I live in Greater Boston, so I’m proud that Michael Tilson
Thomas, when assistant conductor of the Boston Symphony Orchestra, was the
first to bring Reich’s music to a large-scale venue. He arranged a performance
in Boston’s Symphony Hall of Four Organs
(1970) soon after its completion. I was still in England then, aged 15, but,
with my musical friends, already interested in Reich’s work. However, my
fascination truly coalesced on hearing a live performance of Clapping Music (1972)—several performers
clapping their hands, but what clapping!—in Cambridge, England a few years
later.
Much of Reich’s work is disarmingly complex, exploiting
augmentation (the temporal lengthening of phrases) and, in his earlier music, phasing
(identical phrases performed simultaneously but in different tempi so that they
diverge, then converge). Although bebop informs his music, it is not about
improvisation, rather highly controlled rhythmic and harmonic interaction. “I
know when I have truly learned your pieces,” said Tilson Thomas in 2006,
“because they stop hurting.”
Music for 18 Musicians (1976) found Reich going beyond
phasing to create an amazing hovering soundscape using pianos, marimbas,
xylophones, metallophone, maracas, strings, clarinets, base clarinets, and
amplified women’s voices.
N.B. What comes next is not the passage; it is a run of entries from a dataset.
/-! ### Mapped values (R461) -/

/-- The values of entry i that a pennant at time t carries: those of the last boundary at least 200 ns before it, or that
boundary's system time with TSYS. -/
def Dev.mapValue (d : Dev) (i t : Nat) : List Nat :=
  let late := decide (d.net.mapAt + 200 ≤ t)
  let ws := if d.on (netMapTsys i) then words64 (wrapTo 64 (d.sysTime (if late then d.net.mapAt else d.net.prevAt)))
    else (if late then d.net.mapNow else d.net.mapPrev).getD i []
  if d.on (netMapW8 i) then [ws.getD 0 0, ws.getD 1 0] else [ws.getD 0 0]

/-- Bytes of map entry i. -/
def Dev.mapBytes (d : Dev) (i : Nat) : Nat := if d.on (netMapW8 i) then 8 else 4

/-- The map entries of a side and a direction: the SIDE bit counts on a bridge only. -/
def Dev.mapEntries (d : Dev) (head dir : Bool) : List Nat :=
  (List.range 32).filter (fun i => d.on (netMapEn i) && d.on (netMapDir i) == dir && (!d.isBridge || d.on (netMapSide i) == head))

/-- Put words into a frame from a byte offset of the data area on. -/
def putData (f : List Nat) (off : Nat) : List Nat → List Nat
  | [] => f
  | w :: ws => putData (f.set (pwData off) w) (off + 4) ws

/-- The head's own data: its DIR 1 entries at their place in the data area. -/
def Dev.headData (d : Dev) (f : List Nat) (t : Nat) : List Nat :=
  (d.mapEntries true true).foldl (fun f i =>
    if d.rd (netMapData i) + d.mapBytes i ≤ pwDataLen f then putData f (d.rd (netMapData i)) (d.mapValue i t) else f) f

/-- A station's insertion (R461): its input slice is sent as its DIR 1 entries supply it, other bytes of it as 0. -/
def Dev.insertSlice (d : Dev) (f : List Nat) (t : Nat) : List Nat :=
  let off := d.rd netMyInOff
  let stop := min (off + d.rd netMyInLen) (pwDataLen f)
  let f := (List.range ((stop - off) / 4)).foldl (fun f i => f.set (pwData off + i) 0) f
  (d.mapEntries false true).foldl (fun f i =>
    let a := d.rd (netMapData i)
    if off ≤ a ∧ a + d.mapBytes i ≤ stop then putData f a (d.mapValue i t) else f) f

/-- The status word of the station (R453, R478, R543). -/
def Dev.statusWord (d : Dev) (m : Nat) : Nat :=
  let b := fun (x : Bool) (i : Nat) => if x then 2 ^ i else 0
  let ack := d.net.ann.map (fun a => d.periodBar a.period true == 0)
  b true 31 + b (ack == some true) 30 + b (ack == some false) 29 + b (d.on devReady) 28 + d.rd timeState % 4 * 2 ^ 26 + b d.faultN 25
    + b (d.on (lnkTurn m) && d.linkUp (mate m) && !d.on (lnkStandbyRx (mate m))) 24 + d.stoppedWord

/-! ### Sending a pennant (R456, R460, R464, R477, R478) -/

/-- The entry of the slice table for an STN. -/
def Dev.sliceEntry (d : Dev) (s : Nat) : Slice :=
  { outOff := d.rd (netSliceOutOff s), outLen := d.rd (netSliceOutLen s), inOff := d.rd (netSliceInOff s), inLen := d.rd (netSliceInLen s) }

/-- The slice that the head uses for an STN in a cycle (R460): the entry replaced, before the first cycle of the new one. -/
def Dev.sliceInUse (d : Dev) (s cycle : Nat) : Slice :=
  match d.net.oldSlices.find? (fun x => x.1 == s && decide (cycle < x.2.1)) with
  | some x => x.2.2
  | none => d.sliceEntry s
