/-- The slices of a set of stations are word aligned and do not overlap (R460). -/
def Dev.slicesOk (d : Dev) (stns : List Nat) : Bool :=
  let parts := stns.flatMap (fun s => let x := d.sliceEntry s; [(x.outOff, x.outLen), (x.inOff, x.inLen)])
  parts.all (fun x => x.1 % 4 == 0 && x.2 % 4 == 0) &&
    (List.range parts.length).all (fun i => (List.range i).all (fun j =>
      let a := parts.getD i (0, 0)
      let b := parts.getD j (0, 0)
      a.2 == 0 || b.2 == 0 || decide (a.1 + a.2 ≤ b.1) || decide (b.1 + b.2 ≤ a.1)))

/-- NET_SLICE_s (R460, R466): the entry of a station of the segment is judged and sent to it. -/
def Dev.writeSlice (d : Dev) (off v t : Nat) : Dev :=
  let s := (off - 0x800) / 8
  let new := d.storeWord .net off v none t
  if s = 0 ∨ 254 < s then d
  else if !(d.on netHeadSide && d.stns.contains s) then new
  else if !new.slicesOk new.stns then d.ev .net 7
  else if new.capacityAt (new.rd timeTickPeriod) < 0 then d.noCapacity
  else new.sendSlice s (d.sliceEntry s) t

/-- The word at an offset is handled whole by its own rule, in place of the plain write of its fields. -/
def ownRule : Page → Nat → Bool
  | .dev, off => off == 0x060
  | .time, off => off == 0x078
  | .chron, off => off == 0x058 || off == 0x05C
  | .flt, off => off == 0x068 || decide (0x400 ≤ off)
  | .drv _, off => off == 0x400
  | .fb _, off => off == 0x0C0
  | .mot _, off => off == 0x0C0
  | .crv _, off => off == 0x064
  | .evp _, off => off == 0x0A0
  | .alm, off => off == 0x050 || off == 0x054
  | .net, off => off == 0x044 || off == 0x070 || off == 0x074 || decide (0x800 ≤ off)
  | .gpio, off => off == 0x044 || off == 0x050 || off == 0x064
  | _, _ => false

/-- What the write of a word of a device-wide page does besides. -/
def Dev.actSystem (d : Dev) (mem : Mem) (r : Req) (p : Page) (off v t : Nat) : Dev :=
  match p with
  | .dev => if off = 0x060 then effHold (bitAt v 0) t d else d
  | .time => if off = 0x078 then effTickSlew v t d else d
  | .chron =>
    if off = 0x058 then effAlmanacRecord r v t d
    else if off = 0x05C ∧ r = .alm then d.wr chronAlmData v
    else d
  | .flt =>
    if off = 0x048 then d.requestClear (bitAt v 31) (bitsAt v 16 7) (bitsAt v 0 5) r.src t
    else if off = 0x068 then d.writePkgTrip v
    else if 0x400 ≤ off ∧ off < 0x600 then d.writeReact ((off - 0x400) / 4) v r t
    else d
  | .otp =>
    if off = 0x044 then d.otpCommand mem r (bitsAt v 0 4) (bitsAt v 8 4) t
    else if off = 0x424 ∧ bitAt v 0 then d.otpRaw r [] t
    else d
  | .pst => if off = 0x054 then d.pstCommand mem r (bitsAt v 0 2) (bitAt v 8) t else d
  | .bnk =>
    if off = 0x050 then effHandover r (bitAt v 31) (bitsAt v 24 5) (bitsAt v 16 4) (bitsAt v 0 16) t d
    else if off = 0x05C then effBankPower r (bitsAt v 24 5) (bitsAt v 0 2) t d
    else d
  | .pgr => d.writeStream mem off v t
  | .smp q => if off = 0x06C ∧ bitAt v 0 then effSwGo q r t d else d
  | .mer => if off = 0x044 then d.merCommand r (bitsAt v 0 8) (bitsAt v 8 8) t else d
  | .alm => if off = 0x050 then effHeartbeat r v t d else if off = 0x054 then effQuiet r v t d else d
  | .gpio =>
    match off with
    | 0x044 => d.gpioWrite gpioOut v
    | 0x048 => effGpioSet v t d
    | 0x04C => effGpioClr v t d
    | 0x050 => d.gpioWrite gpioDir v
    | 0x064 => d.gpioWrite gpioOd v
    | _ => d
  | .lnk m => if off = 0x044 ∧ !bitAt v 0 ∧ d.on (lnkState m) then effLinkDown m 0 t d else d
  | .net =>
    if off = 0x044 then d.writeNetCtrl v t
    else if off = 0x070 ∨ off = 0x074 then d.writeRetx off v t
    else if off = 0x088 then d.writeNetCmd (bitsAt v 0 4) t
    else if 0x800 ≤ off then d.writeSlice off v t
    else d
  | _ => d

/-- What the write of a word of a cluster, axis or event-port page does besides. -/
def Dev.actUnit (d : Dev) (mem : Mem) (r : Req) (p : Page) (off v : Nat) (high : Option Nat) (t : Nat) : Dev :=
  match p with
  | .adc c =>
    if off = 0x044 ∧ bitAt v 8 then effFgcal c t d
    else if off = 0x060 ∧ bitAt v 31 then effSeqGo c t d
    else if off = 0x1E0 then effInjGo c (v % 256) t d
    else d
  | .xck p => if off = 0x070 ∧ bitAt v 0 then effXckClear p t d else d
  | .clu c => if off = 0x078 ∧ bitAt v 0 then effCluClear c t d else d
  | .gln g => if off = 0x078 ∧ bitAt v 0 then effGlnClear g t d else d
  | .axb n => if off = 0x04C then d.axbCommand n (v % 16) r.src t else d
  | .drv n => if off = 0x400 then d.writeTest n v t else d
  | .foc n => if off = 0x04C ∧ bitAt v 0 then effFocReset n t d else d
  | .mot n =>
    if off = 0x04C ∧ bitAt v 0 then effMotReset n t d
    else if off = 0x0C0 then d.writeExc n v t
    else d
  | .prf n =>
    if off = 0x044 then (if 1 ≤ v % 16 ∧ v % 16 ≤ 7 then d.prfCommand n (v % 16) r t else d)
    else if off = 0x06C then d.writeVTarget n
    else d
  | .fb p =>
    if off = 0x054 ∧ bitAt v 0 then effSetPos p t d
    else if off = 0x0C0 then d.writeRef p v t
    else d
  | .crv n => if off = 0x064 then effCrvNet n v t d else d
  | .prg n =>
    if off = 0x05C then d.writeInst r n v t
    else if off = 0x064 then effPrgSwap r n (v % 16) t d
    else if 0x800 ≤ off ∧ off < 0xC00 then effPbWrite r n ((off - 0x800) / 4) v t d
    else d
  | .evp k =>
    if off = 0x04C then (if v % 16 = 1 ∨ v % 16 = 2 then d.evpCommand k (v % 16) r t else d)
    else if off = 0x0A0 then effNetSample k (v + high.getD (d.rd (evpNetTs k) / 2 ^ 32) * 2 ^ 32) t mem d
    else d
  | _ => d

/-- The header words of a page (R61). -/
def Dev.writeHeader (d : Dev) (r : Req) (p : Page) (off v t : Nat) : Dev :=
  match off with
  | 0x00C => d.wr (pageEvent p) (maskMinus (d.rd (pageEvent p)) v)
  | 0x010 => d.wr (pageEventEn p) v
  | 0x014 => d.wr (pageSticky p) (maskMinus (d.rd (pageSticky p)) v)
  | 0x018 => if bitAt v 0 then d.requestCommit r p t else d
  | 0x01C => d.writeKey r p (v % 256) t
  | _ => d

/-- Write a word of a present page that accepts it. -/
def Dev.writeWord (d : Dev) (mem : Mem) (r : Req) (p : Page) (off v : Nat) (high : Option Nat) (t : Nat) : Dev :=
  if off < 0x040 then d.writeHeader r p off v t
  else
    let d := if ownRule p off then d else d.storeWord p off v high t
    (d.actSystem mem r p off v t).actUnit mem r p off v high t

/-! ### The order of the writes of one system cycle (R60) -/

/-- The words whose write is a command, a request or a clear: they act in the order of the queue (log entry 199). The other
words hold what stands last. -/
def commandWord (p : Page) (off : Nat) : Bool :=
  if off < 0x040 then off != 0x010
  else
    match p with
    | .net => off == 0x088
    | .prg _ => off == 0x05C || off == 0x064
    | .clu _ | .gln _ => off == 0x078
    | .evp _ => off == 0x04C
    | .gpio => off == 0x048 || off == 0x04C
    | .otp => off == 0x044 || off == 0x424
    | .pst => off == 0x054
    | .bnk => off == 0x050 || off == 0x05C
    | .smp _ => off == 0x06C
    | .pgr => off == 0x088
    | .adc _ => off == 0x044 || off == 0x060 || off == 0x1E0
    | .xck _ => off == 0x070
    | .fb _ => off == 0x054 || off == 0x0C0
    | .mer => off == 0x044
    | .alm => off == 0x050 || off == 0x054
    | .flt => off == 0x048
    | .chron => off == 0x058
    | .axb _ | .foc _ => off == 0x04C
    | .mot _ => off == 0x04C || off == 0x0C0
    | .prf _ => off == 0x044
    | _ => false

/-- A requester that writes later in the order of R60 has written the word in the system cycle of t: its value stands. -/
def Dev.overruled (d : Dev) (r : Req) (p : Page) (off t : Nat) : Bool :=
  d.cycleAt == t / 5 && !commandWord p off && d.cycleWrites.any (fun x => decide (r.rank < x.1) && x.2.1 == pageIndex p && x.2.2 == off)

/-- A write of a word is noted for the rest of its system cycle. -/
def Dev.noteWrite (d : Dev) (r : Req) (p : Page) (off t : Nat) : Dev :=
  let old := if d.cycleAt = t / 5 then d.cycleWrites else []
  { d with cycleAt := t / 5, cycleWrites := old ++ [(r.rank, pageIndex p, off)] }

/-- A write f of a word that is accepted (R60, R65, R70): it takes its effect unless the value of another requester stands, and
in the expert area it is recorded. -/
def Dev.accept (d : Dev) (r : Req) (p : Page) (off t : Nat) (f : Dev → Dev) : Dev :=
  let d := if d.overruled r p off t then d.noteWrite r p off t else f (d.noteWrite r p off t)
  if 0x400 ≤ off then d.expertWritten r p off t else d

/-! ### Accesses -/

/-- A requester reaches pages (R77): the host port from the end of step 2 on, a network requester once step 8 has admitted
the device on its link, the two cores throughout. -/
def Dev.reaches (d : Dev) : Req → Bool
  | .host => decide (2 ≤ d.stepsDone)
  | .net m _ => decide (6 ≤ d.stepsDone) && d.executes m
  | _ => true

/-- The result of a page access (R58): 1 NO_PAGE, 2 BAD_ACCESS. -/
def accessResult (page off : Nat) (sized : Bool) : Nat :=
  if (pageAt page).isNone then 1 else if off % 4 ≠ 0 ∨ 0xFFC < off ∨ !sized then 2 else 0

/-- The 64-bit register whose high word a write addresses (R13). -/
def highOf (p : Page) (off : Nat) : Bool :=
  decide (4 ≤ off) && (pageFields p).any (fun f => f.w == 64 && f.off + 4 == off && (decide (f.acc = .rw) || decide (f.acc = .rwt)))

/-- Forget the high word that a requester has written (R13). -/
def Dev.dropHigh (d : Dev) (r : Req) : Dev := { d with wrHold := d.wrHold.filter (fun x => !x.1.same r) }

/-- A write of one word of a page (R13, R57, R58, R60, R63, R70): its result and the new state. -/
def Dev.busWrite (d : Dev) (mem : Mem) (r : Req) (page off v : Nat) (sized : Bool) (t : Nat) : Nat × Dev :=
  let v := v % 2 ^ 32
  let held := (d.wrHold.find? (fun x => x.1.same r && x.2.1 == page && x.2.2.1 == off)).map (fun x => x.2.2.2)
  let d := d.dropHigh r
  match pageAt page with
  | none => (1, d.accessRefused r page off 1 true t)
  | some p =>
    if accessResult page off sized = 2 then (2, d.accessRefused r page off 2 true t)
    else if 0x400 ≤ off ∧ !d.expertOpen r p then (3, d.accessRefused r page off 3 true t)
    else if highOf p off then (0, { d with wrHold := d.wrHold ++ [(r, page, off - 4, v)] })
    else (0, d.accept r p off t (fun d => d.writeWord mem r p off v held t))

/-- A read of one word of a page (R12, R57 to R59): its result, the word and the new state. -/
def Dev.busRead (d : Dev) (r : Req) (page off : Nat) (sized : Bool) (t : Nat) : Nat × Nat × Dev :=
  match pageAt page with
  | none => (1, 0, d.accessRefused r page off 1 false t)
  | some p =>
    if accessResult page off sized = 2 then (2, 0, d.accessRefused r page off 2 false t)
    else
      let (v, d) := d.readWord r p off t
      (0, v, d)
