-- ==== Sys2Proof/Decode.lean ====
section
/-! DEFINITION. The decoder of table words. -/
namespace Sys2Proof

/-- The command that a word spells by the bits of the opcode table: the table gives no row any bits, so no word spells one. -/
def decodeTableWord (_nbits _w : Nat) : Option Instr := none

end Sys2Proof
end

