-- ==== Sys2Proof/Machine/CmdProgram.lean ====
section
/-! DEFINITION. The meanings of the commands of programs, parameter blocks and admission. -/
namespace Sys2Proof.Machine

/-- INSTALL_CUSTOM (R380): A PRG_INST_CMD with action 1 requests that a custom program be loaded, validated and judged
into a slot. -/
def execInstallCustom (t : Nat) (r : Req) (n : Fin 24) (k : Fin 4) (keep : Bool) (s : State) : Host.Outcome State Fault Refusal :=
  onWrite r (.prg n) 0x05C t s (fun t _mem d => effInstallCustom r n k keep t d)

/-- INSTALL_STOCK (R380): A PRG_INST_CMD with action 2 requests the installation of stock program STOCK_ID into a slot.
-/
def execInstallStock (t : Nat) (r : Req) (n : Fin 24) (k : Fin 4) (stock : Nat) (s : State) : Host.Outcome State Fault Refusal :=
  onWrite r (.prg n) 0x05C t s (fun t _mem d => effInstallStock r n k stock t d)

/-- REMOVE (R380): A PRG_INST_CMD with action 3 requests that a slot be emptied. -/
def execRemove (t : Nat) (r : Req) (n : Fin 24) (k : Fin 4) (s : State) : Host.Outcome State Fault Refusal :=
  onWrite r (.prg n) 0x05C t s (fun t _mem d => effRemove r n k t d)

/-- INSTALL_JUDGED (R381): The loader finishes the copy, validation and admission judgement of an install request, which
is accepted or refused. -/
def execInstallJudged (t : Nat) (n : Fin 24) (s : State) : Host.Outcome State Fault Refusal :=
  onRead t s (fun t mem d => effInstallJudged n t mem d)

/-- PRG_SWAP (R386): A write to PRG_SWAP requests a coefficient-bank swap of a custom slot at the next commit boundary.
-/
def execPrgSwap (t : Nat) (r : Req) (n : Fin 24) (mask : Nat) (s : State) : Host.Outcome State Fault Refusal :=
  onWrite r (.prg n) 0x064 t s (fun t _mem d => effPrgSwap r n mask t d)

/-- PB_WRITE (R385): A window write to a parameter block applies, or is refused with record 0x0030. -/
def execPbWrite (t : Nat) (r : Req) (n : Fin 24) (w : Fin 256) (v : Nat) (s : State) : Host.Outcome State Fault Refusal :=
  onWrite r (.prg n) (0x800 + 4 * w) t s (fun t _mem d => effPbWrite r n w v t d)

/-- ADMISSION_EVALUATION (R375): Within 2 µs of a change to an admission input, the admission unit completes its
evaluation of the lanes. -/
def execAdmissionEvaluation (t : Nat) (l : Fin 8) (s : State) : Host.Outcome State Fault Refusal :=
  onDev t s (fun t d => effAdmEval l t d)

/-- SCRUB_READ (R387): Every 100 ms each lane reads its program memory, rewriting and counting correctable errors. -/
def execScrubRead (t : Nat) (l : Fin 8) (a : Nat) (err : Option Bool) (s : State) : Host.Outcome State Fault Refusal :=
  onDev t s (fun t d => effScrub l a err t d)

/-- CLU_CLEAR (R390): A write of 1 to CLU CLEAR clears MAX_k and STALL_MAX. -/
def execCluClear (t : Nat) (r : Req) (c : Fin 6) (s : State) : Host.Outcome State Fault Refusal :=
  onWrite r (.clu c) 0x078 t s (fun t _mem d => effCluClear c t d)

/-- GLN_CLEAR (R391): A write of 1 to GLN CLEAR clears BUSY_MAX and STALL_MAX. -/
def execGlnClear (t : Nat) (r : Req) (g : Fin 2) (s : State) : Host.Outcome State Fault Refusal :=
  onWrite r (.gln g) 0x078 t s (fun t _mem d => effGlnClear g t d)

end Sys2Proof.Machine
end

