/-! ### Lanes -/

/-- The program lanes (R28, R39, R40, R277, R289, R355, R378, R379). The current lane starts its head unless the deadline is past;
the global lane takes the programs that are due; a run that ends in time clears its count of overruns, one that does not is an
overrun, as is one that its deadline meets; OVR_LIMIT overruns raise 0x1803. For slots without a custom program. -/
def Obligations.Lanes : Prop :=
  ∀ (s : State) (t : Nat), s.ready t → (∀ n k, (s.dev.slot n k).id ≠ 0x8000) →
    (∀ (c : Fin 6) (n k : Nat) (q : List (Nat × Nat)), (s.dev.lane c).queue = (n, k) :: q → (s.dev.lane c).started = none →
      4 * s.when_ t < s.dev.deadline n 0 → n < 24 →
      s.gives (.curProgramStart t c []) (fun d' => d'.lane c = { s.dev.lane c with started := some (s.when_ t) } ∧
        (d'.ax n).curRun = 1 ∧ s.dev.otherAxes d' n ∧ d' = { s.dev.at_ t with lanes := d'.lanes, axes := d'.axes })) ∧
    (∀ (c : Fin 6) errs, (s.dev.lane c).queue = [] → exec (.curProgramStart t c errs) s = .next (s.passed t)) ∧
    (∀ g : Fin 2, s.gives (.globalLaneStart t g []) (fun d' =>
      (∀ n k, (n, k) ∈ (d'.lane (6 + g)).queue ↔ n ∈ laneAxes (6 + g) ∧ (k = 1 ∨ k = 2 ∨ k = 3) ∧
        s.dev.slotRuns n k (s.dev.rd timeTickCount) = true) ∧
      ((d'.lane (6 + g)).queue ≠ [] → (d'.lane (6 + g)).started = some (s.when_ t)) ∧ d' = { s.dev.at_ t with lanes := d'.lanes })) ∧
    (∀ (l : Fin 8) (n k t0 : Nat) (q : List (Nat × Nat)) (stalls : Nat), (s.dev.lane l).queue = (n, k) :: q → (s.dev.lane l).started = some t0 →
      n < 24 → k < 4 → 4 * s.when_ t ≤ s.dev.deadline n k →
      s.givesMem (.programEnd t l stalls) (fun d' _ => (d'.ax n).ovrRun.getD k 0 = 0 ∧ (k = 0 → (s.dev.ax n).curKeep = none → (d'.ax n).curRun = 2))) ∧
    (∀ (l : Fin 8) (n k t0 : Nat) (q : List (Nat × Nat)) (stalls : Nat), (s.dev.lane l).queue = (n, k) :: q → (s.dev.lane l).started = some t0 →
      n < 24 → k < 4 → s.dev.deadline n k < 4 * s.when_ t →
      s.gives (.programEnd t l stalls) (fun d' => (d'.lane l).queue = q ∧ bitAt (d'.rd (pageEvent (.sup n))) k = true ∧
        bitAt (d'.rd (pageEvent (lanePage (laneOf n k)))) 1 = true)) ∧
    (∀ (l : Fin 8) stalls, (s.dev.lane l).queue = [] → exec (.programEnd t l stalls) s = .next (s.passed t)) ∧
    (∀ n : Fin 24, (s.dev.ax n).curRun ≠ 2 → s.dev.runsPrograms n = true → (s.dev.slot n 0).id ≠ 0 →
      s.gives (.curDeadline t n) (fun d' => (d'.ax n).curRun = (if (s.dev.ax n).curKeep.isSome then 0 else 2) ∧ (∀ p ∈ (d'.lane (n.val / 4)).queue, p.1 ≠ n) ∧
        bitAt (d'.rd (pageEvent (.sup n))) 0 = true ∧ s.dev.otherAxes d' n)) ∧
    (∀ n : Fin 24, (s.dev.ax n).curRun = 2 ∨ s.dev.runsPrograms n = false → exec (.curDeadline t n) s = .next (s.passed t)) ∧
    (∀ g : Fin 2, s.gives (.globalLaneDeadline t g) (fun d' => (d'.lane (6 + g)).queue = [] ∧ (d'.lane (6 + g)).started = none ∧
      ∀ p ∈ (s.dev.lane (6 + g)).queue, p.1 < 24 → p.2 < 4 → bitAt (d'.rd (pageEvent (.sup p.1))) p.2 = true)) ∧
    (∀ (n : Fin 24) (k : Fin 4), s.dev.rd (supOvrLimit n) ≤ (s.dev.ax n).ovrRun.getD k 0 →
      s.gives (.overrunLimit t n k) (fun d' => d'.isActive 0x1803 n = true ∧ (s.dev.at_ t).onlyFault d' [])) ∧
    (∀ (n : Fin 24) (k : Fin 4), (s.dev.ax n).ovrRun.getD k 0 < s.dev.rd (supOvrLimit n) →
      exec (.overrunLimit t n k) s = .next (s.passed t))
He has written for the great Kronos Quartet—Different Trains (1988) for string
quartet and taped voices—and especially for his own group, Steve Reich and
Musicians. But as a former percussionist, I treasure his most rhythmically
challenging works, which induce a deer-in-the-headlights effect on the
listener. Just try Drumming (1971),
which Reich wrote after a study visit to Ghana, or Music for Pieces of Wood (1973). Check out the performance of the
latter by the virtuoso Tetraktis-percussioni at http://www.youtube.com/watch?v=eCI6z0mU__0.
Congratulations, Steve Reich! Keep throbbing!